*** Provided records ***
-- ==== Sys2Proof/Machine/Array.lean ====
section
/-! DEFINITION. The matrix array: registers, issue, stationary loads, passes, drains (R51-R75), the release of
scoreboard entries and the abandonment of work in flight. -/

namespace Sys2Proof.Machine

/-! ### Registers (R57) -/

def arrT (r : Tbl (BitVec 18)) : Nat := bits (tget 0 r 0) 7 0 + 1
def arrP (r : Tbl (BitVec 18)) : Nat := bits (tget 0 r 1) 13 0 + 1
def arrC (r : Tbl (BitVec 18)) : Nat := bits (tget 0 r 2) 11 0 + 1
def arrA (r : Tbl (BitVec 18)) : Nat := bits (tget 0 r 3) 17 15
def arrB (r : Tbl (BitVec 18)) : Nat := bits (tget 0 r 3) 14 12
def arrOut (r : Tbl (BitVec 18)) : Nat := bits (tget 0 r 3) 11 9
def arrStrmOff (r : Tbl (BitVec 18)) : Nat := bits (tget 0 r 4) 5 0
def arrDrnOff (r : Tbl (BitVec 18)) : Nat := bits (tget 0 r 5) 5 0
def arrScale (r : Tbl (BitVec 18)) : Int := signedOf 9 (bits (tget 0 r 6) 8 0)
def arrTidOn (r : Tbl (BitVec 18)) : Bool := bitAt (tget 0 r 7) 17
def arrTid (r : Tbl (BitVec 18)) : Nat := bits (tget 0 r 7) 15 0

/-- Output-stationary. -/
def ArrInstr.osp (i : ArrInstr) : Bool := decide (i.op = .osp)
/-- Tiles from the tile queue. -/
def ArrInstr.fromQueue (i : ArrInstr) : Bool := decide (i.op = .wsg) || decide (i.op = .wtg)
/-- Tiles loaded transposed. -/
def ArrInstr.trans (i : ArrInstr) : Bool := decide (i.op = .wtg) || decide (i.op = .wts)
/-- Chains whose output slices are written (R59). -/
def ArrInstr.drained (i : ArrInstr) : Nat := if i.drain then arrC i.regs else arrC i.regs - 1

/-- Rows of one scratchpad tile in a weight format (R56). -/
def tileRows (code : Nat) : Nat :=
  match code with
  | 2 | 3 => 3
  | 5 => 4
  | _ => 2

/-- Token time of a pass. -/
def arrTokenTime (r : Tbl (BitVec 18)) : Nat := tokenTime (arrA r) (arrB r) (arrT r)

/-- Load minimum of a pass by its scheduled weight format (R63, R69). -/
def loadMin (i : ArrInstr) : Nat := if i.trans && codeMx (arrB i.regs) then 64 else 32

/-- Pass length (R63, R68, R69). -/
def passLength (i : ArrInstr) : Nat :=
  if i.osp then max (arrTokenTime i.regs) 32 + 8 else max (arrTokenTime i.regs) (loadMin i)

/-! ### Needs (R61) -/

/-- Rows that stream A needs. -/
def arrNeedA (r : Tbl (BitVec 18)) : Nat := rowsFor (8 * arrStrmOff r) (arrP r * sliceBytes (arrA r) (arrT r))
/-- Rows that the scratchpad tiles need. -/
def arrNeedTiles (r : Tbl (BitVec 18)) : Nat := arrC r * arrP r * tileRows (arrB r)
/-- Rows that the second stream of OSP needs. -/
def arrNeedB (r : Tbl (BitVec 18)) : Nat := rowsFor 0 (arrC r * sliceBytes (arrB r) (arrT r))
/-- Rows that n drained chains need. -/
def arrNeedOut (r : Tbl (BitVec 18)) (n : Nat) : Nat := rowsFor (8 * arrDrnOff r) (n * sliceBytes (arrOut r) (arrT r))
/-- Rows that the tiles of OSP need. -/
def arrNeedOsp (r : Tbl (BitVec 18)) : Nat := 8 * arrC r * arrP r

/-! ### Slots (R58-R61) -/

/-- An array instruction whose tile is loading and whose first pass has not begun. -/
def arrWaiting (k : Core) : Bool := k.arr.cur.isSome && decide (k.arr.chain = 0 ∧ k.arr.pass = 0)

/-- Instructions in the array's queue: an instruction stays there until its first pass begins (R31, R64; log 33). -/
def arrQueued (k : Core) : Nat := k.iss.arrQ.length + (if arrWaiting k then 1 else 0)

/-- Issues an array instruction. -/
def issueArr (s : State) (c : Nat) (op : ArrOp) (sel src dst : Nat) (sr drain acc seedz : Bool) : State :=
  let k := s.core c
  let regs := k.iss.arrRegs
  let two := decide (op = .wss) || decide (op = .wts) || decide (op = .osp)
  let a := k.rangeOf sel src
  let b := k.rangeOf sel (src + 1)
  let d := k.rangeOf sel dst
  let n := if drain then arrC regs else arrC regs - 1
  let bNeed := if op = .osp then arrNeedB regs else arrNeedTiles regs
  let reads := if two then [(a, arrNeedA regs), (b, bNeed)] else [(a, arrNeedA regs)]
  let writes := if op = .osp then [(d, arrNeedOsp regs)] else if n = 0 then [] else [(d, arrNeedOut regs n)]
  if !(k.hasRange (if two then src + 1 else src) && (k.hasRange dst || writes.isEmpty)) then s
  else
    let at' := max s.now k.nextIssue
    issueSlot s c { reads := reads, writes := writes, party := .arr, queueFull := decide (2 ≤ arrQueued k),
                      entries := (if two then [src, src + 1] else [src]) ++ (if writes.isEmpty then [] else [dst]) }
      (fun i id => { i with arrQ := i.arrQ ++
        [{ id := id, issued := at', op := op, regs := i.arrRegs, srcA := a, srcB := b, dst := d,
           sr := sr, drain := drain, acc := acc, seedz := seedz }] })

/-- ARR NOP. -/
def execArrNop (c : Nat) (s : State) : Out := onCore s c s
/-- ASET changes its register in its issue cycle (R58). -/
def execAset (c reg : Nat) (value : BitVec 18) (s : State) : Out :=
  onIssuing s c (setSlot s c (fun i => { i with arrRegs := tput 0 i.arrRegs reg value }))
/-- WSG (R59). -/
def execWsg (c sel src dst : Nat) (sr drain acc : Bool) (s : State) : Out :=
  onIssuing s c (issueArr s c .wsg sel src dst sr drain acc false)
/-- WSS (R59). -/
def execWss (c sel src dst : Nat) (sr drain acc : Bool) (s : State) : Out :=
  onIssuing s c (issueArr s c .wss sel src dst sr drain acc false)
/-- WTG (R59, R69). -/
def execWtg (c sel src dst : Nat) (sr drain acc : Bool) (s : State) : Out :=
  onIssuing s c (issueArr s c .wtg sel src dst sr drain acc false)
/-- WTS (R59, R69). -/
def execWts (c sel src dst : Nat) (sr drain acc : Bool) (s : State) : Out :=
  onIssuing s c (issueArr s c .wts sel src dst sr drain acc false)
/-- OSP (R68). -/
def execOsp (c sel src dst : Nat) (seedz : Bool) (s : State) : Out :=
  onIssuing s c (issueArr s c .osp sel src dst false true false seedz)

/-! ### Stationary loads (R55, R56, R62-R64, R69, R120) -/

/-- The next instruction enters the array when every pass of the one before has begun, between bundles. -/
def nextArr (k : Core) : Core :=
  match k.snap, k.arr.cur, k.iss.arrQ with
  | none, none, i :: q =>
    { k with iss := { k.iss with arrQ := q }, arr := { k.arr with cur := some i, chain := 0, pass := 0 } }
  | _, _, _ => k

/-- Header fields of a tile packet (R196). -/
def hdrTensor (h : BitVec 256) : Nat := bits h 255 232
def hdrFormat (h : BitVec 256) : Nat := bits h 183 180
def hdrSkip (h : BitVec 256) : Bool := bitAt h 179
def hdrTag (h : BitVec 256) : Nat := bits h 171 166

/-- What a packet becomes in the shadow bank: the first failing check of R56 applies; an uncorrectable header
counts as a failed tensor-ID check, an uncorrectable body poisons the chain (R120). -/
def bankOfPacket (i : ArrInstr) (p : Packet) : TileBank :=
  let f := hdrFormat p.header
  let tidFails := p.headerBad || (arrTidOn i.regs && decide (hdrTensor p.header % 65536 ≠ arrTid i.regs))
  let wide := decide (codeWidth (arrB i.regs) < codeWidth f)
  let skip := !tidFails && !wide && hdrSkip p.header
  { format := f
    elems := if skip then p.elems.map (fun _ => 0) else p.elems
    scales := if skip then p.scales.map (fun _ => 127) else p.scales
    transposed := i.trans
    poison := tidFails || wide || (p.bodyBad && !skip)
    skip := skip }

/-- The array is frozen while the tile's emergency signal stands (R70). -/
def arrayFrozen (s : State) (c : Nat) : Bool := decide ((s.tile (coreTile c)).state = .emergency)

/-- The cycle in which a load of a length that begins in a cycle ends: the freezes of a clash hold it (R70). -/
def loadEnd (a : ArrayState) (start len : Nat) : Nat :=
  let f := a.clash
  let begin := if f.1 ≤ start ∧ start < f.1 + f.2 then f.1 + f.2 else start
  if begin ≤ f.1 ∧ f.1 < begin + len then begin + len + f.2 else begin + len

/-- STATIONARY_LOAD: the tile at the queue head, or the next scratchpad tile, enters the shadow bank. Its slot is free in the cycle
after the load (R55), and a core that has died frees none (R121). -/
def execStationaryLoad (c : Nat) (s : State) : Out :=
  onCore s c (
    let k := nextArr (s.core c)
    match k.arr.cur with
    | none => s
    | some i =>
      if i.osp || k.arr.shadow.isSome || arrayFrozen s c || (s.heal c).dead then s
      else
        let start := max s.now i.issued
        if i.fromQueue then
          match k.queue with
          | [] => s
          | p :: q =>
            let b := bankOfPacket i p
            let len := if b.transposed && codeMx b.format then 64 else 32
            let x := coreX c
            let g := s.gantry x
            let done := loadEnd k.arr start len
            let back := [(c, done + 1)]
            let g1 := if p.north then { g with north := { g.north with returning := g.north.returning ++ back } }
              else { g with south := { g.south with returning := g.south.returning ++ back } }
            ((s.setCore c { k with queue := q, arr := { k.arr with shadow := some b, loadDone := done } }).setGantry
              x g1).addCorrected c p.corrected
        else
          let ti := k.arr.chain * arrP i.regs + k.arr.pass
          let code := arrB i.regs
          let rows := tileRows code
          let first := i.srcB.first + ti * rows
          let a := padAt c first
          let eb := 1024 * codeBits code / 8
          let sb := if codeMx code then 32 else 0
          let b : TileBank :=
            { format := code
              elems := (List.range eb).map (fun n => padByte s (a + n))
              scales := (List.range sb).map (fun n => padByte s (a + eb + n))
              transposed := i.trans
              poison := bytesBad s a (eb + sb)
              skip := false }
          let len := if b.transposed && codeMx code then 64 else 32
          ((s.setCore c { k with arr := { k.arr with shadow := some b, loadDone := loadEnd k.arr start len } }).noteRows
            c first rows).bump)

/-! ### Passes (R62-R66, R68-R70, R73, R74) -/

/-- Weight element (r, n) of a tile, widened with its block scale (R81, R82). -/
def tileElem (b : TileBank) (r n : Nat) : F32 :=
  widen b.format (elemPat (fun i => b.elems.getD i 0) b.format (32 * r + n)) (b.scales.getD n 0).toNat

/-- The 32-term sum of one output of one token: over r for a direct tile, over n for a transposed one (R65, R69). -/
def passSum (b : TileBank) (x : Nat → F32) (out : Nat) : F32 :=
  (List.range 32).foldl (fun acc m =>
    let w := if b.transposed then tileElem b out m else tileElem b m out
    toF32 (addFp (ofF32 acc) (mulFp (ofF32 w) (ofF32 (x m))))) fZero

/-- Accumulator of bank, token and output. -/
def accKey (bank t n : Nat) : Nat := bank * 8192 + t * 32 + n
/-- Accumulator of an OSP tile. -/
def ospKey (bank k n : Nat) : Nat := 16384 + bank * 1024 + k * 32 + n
***
*** Provided records ***
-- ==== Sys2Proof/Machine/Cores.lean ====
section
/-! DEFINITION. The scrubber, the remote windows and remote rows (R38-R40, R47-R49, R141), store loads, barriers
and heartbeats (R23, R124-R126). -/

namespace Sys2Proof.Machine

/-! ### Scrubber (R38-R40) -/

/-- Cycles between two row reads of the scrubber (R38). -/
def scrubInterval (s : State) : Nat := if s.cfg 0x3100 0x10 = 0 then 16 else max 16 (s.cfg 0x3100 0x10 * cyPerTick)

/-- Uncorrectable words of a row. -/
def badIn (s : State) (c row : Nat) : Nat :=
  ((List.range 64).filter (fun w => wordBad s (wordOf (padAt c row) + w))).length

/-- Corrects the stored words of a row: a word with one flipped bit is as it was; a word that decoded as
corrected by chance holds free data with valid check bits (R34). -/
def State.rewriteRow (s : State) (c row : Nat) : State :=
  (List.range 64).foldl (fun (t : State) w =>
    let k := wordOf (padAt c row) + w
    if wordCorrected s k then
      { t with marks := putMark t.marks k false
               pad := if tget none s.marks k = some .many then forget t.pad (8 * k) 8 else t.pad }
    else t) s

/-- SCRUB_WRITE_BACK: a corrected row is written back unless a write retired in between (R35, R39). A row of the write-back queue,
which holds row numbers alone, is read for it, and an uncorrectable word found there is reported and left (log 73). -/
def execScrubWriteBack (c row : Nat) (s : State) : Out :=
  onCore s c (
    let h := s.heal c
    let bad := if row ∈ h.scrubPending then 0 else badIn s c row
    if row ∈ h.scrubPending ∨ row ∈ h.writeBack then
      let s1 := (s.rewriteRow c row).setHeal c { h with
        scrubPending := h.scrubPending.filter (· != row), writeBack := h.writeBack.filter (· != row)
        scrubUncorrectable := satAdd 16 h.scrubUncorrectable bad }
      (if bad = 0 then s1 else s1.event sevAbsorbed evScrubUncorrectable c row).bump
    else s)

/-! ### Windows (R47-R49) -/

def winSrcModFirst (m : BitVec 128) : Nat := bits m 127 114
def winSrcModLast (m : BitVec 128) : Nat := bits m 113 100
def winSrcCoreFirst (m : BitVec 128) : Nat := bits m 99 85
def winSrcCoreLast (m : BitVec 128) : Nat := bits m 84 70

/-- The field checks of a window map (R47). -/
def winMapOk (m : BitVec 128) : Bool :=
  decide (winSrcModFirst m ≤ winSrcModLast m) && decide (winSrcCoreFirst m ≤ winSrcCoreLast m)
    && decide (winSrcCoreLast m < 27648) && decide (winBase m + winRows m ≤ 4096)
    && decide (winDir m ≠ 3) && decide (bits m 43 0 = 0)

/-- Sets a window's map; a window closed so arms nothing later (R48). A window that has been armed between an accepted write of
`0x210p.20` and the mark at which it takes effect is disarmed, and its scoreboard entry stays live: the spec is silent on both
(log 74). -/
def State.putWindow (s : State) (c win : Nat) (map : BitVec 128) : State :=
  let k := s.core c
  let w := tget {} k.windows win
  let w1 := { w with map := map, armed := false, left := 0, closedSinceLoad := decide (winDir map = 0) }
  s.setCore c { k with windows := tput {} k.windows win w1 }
***
*** Provided records ***
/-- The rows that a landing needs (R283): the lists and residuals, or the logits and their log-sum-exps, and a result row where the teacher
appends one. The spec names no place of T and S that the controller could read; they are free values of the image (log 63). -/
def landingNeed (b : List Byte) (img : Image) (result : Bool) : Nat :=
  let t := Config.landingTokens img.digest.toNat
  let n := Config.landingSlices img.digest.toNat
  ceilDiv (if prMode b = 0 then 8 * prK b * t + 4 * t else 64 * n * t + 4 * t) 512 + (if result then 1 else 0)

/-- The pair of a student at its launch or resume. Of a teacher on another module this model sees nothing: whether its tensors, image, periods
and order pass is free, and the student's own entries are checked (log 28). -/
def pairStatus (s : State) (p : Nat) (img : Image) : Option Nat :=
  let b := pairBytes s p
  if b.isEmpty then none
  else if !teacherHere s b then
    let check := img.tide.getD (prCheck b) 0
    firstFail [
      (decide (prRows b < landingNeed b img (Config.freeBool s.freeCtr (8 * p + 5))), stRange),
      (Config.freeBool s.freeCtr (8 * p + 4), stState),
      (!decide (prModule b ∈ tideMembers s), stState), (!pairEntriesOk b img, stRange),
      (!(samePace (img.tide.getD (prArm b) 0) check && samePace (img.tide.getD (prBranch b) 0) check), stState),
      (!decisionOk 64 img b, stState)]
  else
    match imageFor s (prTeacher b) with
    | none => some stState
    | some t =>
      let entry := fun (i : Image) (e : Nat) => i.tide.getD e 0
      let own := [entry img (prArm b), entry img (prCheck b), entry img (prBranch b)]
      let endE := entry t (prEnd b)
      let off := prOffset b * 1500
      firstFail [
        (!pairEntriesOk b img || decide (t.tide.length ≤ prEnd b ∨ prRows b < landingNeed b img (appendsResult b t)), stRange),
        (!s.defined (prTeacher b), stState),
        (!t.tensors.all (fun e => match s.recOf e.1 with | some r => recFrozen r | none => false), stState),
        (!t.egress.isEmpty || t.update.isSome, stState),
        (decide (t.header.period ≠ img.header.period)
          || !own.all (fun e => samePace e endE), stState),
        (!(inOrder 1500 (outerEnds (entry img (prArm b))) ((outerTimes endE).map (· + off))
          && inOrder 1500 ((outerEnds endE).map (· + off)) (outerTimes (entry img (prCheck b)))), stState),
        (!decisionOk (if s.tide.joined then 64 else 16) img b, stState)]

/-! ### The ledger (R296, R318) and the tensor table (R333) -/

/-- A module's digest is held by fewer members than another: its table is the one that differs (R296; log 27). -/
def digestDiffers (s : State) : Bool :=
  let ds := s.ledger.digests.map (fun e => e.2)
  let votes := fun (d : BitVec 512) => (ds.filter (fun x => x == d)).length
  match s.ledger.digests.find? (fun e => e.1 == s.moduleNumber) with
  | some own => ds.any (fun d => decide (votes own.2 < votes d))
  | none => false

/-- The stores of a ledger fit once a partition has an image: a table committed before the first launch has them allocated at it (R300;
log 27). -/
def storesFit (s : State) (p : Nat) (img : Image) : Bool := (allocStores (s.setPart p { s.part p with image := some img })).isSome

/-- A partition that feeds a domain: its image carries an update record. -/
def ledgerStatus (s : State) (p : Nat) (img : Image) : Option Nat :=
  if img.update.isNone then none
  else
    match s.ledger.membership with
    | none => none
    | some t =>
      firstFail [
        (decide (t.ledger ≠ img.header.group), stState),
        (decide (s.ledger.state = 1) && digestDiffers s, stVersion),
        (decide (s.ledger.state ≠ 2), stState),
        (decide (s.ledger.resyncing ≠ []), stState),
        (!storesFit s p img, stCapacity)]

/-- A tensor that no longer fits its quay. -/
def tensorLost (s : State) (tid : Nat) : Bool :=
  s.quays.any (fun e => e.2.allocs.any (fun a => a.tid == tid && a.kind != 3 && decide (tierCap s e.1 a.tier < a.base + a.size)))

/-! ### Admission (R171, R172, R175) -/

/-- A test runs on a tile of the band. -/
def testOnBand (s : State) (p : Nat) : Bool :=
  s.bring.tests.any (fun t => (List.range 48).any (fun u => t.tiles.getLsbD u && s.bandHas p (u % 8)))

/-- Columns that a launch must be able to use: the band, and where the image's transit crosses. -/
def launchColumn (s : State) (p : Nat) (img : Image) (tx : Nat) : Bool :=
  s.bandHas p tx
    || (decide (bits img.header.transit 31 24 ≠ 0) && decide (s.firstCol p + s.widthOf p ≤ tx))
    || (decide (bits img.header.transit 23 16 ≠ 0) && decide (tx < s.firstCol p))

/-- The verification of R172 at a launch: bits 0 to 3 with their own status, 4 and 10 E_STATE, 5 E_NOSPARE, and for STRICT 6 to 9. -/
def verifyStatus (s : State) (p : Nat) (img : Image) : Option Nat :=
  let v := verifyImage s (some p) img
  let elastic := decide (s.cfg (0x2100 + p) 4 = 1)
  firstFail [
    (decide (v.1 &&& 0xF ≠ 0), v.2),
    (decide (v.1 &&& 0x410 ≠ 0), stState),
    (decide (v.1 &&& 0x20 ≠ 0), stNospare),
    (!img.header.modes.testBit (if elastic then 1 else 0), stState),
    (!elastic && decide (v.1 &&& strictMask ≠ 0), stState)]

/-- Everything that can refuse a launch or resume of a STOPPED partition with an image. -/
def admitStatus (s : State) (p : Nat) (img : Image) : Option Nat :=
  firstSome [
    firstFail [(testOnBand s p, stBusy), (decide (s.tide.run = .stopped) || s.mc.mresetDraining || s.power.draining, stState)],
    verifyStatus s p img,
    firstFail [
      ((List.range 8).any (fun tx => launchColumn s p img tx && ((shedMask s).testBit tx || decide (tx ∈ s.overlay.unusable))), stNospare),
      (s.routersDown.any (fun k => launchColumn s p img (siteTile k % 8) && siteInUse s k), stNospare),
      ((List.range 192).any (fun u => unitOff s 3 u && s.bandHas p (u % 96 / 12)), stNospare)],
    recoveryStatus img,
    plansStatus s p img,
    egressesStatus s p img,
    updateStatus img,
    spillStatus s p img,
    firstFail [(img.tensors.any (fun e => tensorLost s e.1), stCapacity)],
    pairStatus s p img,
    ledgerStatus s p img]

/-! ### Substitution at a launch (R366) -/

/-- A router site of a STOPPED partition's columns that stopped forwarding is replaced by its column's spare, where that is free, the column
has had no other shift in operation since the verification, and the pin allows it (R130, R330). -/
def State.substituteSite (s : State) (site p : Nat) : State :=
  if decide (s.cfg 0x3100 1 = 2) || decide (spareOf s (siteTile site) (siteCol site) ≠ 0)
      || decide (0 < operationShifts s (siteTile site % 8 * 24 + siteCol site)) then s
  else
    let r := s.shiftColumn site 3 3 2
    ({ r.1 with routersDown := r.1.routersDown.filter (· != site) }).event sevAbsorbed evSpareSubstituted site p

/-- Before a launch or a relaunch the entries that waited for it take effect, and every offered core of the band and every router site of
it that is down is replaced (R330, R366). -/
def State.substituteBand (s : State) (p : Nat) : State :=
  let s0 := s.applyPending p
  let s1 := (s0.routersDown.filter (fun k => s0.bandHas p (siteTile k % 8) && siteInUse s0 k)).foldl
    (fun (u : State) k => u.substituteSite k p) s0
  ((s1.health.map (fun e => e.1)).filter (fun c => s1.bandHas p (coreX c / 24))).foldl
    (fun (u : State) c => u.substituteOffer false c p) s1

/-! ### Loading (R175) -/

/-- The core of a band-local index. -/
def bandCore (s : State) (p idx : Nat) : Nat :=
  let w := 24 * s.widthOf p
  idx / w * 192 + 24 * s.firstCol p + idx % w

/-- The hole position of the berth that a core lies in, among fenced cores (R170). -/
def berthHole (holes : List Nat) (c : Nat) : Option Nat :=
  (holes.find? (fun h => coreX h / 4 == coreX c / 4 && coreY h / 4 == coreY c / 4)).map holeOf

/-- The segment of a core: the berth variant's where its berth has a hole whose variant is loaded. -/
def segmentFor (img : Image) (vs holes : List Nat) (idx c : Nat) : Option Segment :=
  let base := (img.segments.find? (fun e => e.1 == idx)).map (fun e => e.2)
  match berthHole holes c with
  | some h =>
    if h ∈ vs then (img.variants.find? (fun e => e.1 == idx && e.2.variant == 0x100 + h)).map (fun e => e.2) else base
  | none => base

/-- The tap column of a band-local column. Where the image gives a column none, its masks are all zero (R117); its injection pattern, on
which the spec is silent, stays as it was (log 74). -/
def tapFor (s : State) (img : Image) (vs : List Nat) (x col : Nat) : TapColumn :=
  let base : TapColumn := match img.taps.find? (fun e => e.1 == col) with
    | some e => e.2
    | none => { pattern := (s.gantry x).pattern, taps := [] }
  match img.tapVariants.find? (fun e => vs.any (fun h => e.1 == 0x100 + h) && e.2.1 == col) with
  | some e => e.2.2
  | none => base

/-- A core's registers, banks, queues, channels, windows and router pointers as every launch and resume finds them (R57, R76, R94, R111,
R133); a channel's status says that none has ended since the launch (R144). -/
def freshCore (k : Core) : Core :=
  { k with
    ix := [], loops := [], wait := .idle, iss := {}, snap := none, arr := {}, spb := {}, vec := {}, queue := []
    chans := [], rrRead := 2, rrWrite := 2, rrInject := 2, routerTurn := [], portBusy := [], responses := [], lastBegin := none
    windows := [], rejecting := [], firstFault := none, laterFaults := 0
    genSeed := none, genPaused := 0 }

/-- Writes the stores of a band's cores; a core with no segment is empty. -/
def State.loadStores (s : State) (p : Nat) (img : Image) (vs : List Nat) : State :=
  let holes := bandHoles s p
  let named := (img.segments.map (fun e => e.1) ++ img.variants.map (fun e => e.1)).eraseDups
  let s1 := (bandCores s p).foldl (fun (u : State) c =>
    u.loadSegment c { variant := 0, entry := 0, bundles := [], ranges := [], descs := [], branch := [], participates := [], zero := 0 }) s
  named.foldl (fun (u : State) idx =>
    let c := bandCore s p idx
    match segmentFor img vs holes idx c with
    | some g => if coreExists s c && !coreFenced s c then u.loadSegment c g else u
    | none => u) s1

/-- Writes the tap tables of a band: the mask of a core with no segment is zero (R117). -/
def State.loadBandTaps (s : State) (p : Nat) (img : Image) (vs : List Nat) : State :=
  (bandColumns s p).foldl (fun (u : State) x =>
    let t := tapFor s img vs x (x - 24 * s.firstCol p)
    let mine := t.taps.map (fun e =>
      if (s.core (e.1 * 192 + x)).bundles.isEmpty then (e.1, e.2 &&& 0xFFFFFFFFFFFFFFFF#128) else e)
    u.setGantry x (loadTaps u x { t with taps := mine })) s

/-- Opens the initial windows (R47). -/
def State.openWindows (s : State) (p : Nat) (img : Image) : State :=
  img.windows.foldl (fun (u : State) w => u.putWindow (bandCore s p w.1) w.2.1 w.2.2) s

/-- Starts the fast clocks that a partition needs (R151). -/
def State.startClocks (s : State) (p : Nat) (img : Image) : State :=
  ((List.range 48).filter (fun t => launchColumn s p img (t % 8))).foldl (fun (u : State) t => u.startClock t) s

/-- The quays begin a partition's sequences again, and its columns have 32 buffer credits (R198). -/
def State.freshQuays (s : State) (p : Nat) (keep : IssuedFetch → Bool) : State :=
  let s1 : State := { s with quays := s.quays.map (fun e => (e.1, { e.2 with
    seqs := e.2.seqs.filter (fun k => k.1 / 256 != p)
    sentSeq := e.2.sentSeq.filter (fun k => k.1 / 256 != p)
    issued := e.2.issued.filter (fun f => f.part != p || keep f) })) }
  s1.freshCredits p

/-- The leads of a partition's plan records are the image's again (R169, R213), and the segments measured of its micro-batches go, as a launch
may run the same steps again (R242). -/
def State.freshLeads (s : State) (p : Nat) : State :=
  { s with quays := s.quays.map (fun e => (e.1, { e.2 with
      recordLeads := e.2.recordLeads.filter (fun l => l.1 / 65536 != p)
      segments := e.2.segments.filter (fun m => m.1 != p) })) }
***
**Problem to solve**
Give only the lines from the one holding "match k.snap, k.arr.cur, k.iss.arrQ with" through the one holding "def hdrFormat (h", each restated exactly as it appears above.

**Answer**
  match k.snap, k.arr.cur, k.iss.arrQ with
  | none, none, i :: q =>
    { k with iss := { k.iss with arrQ := q }, arr := { k.arr with cur := some i, chain := 0, pass := 0 } }
  | _, _, _ => k

/-- Header fields of a tile packet (R196). -/
def hdrTensor (h : BitVec 256) : Nat := bits h 255 232
def hdrFormat (h : BitVec 256) : Nat := bits h 183 180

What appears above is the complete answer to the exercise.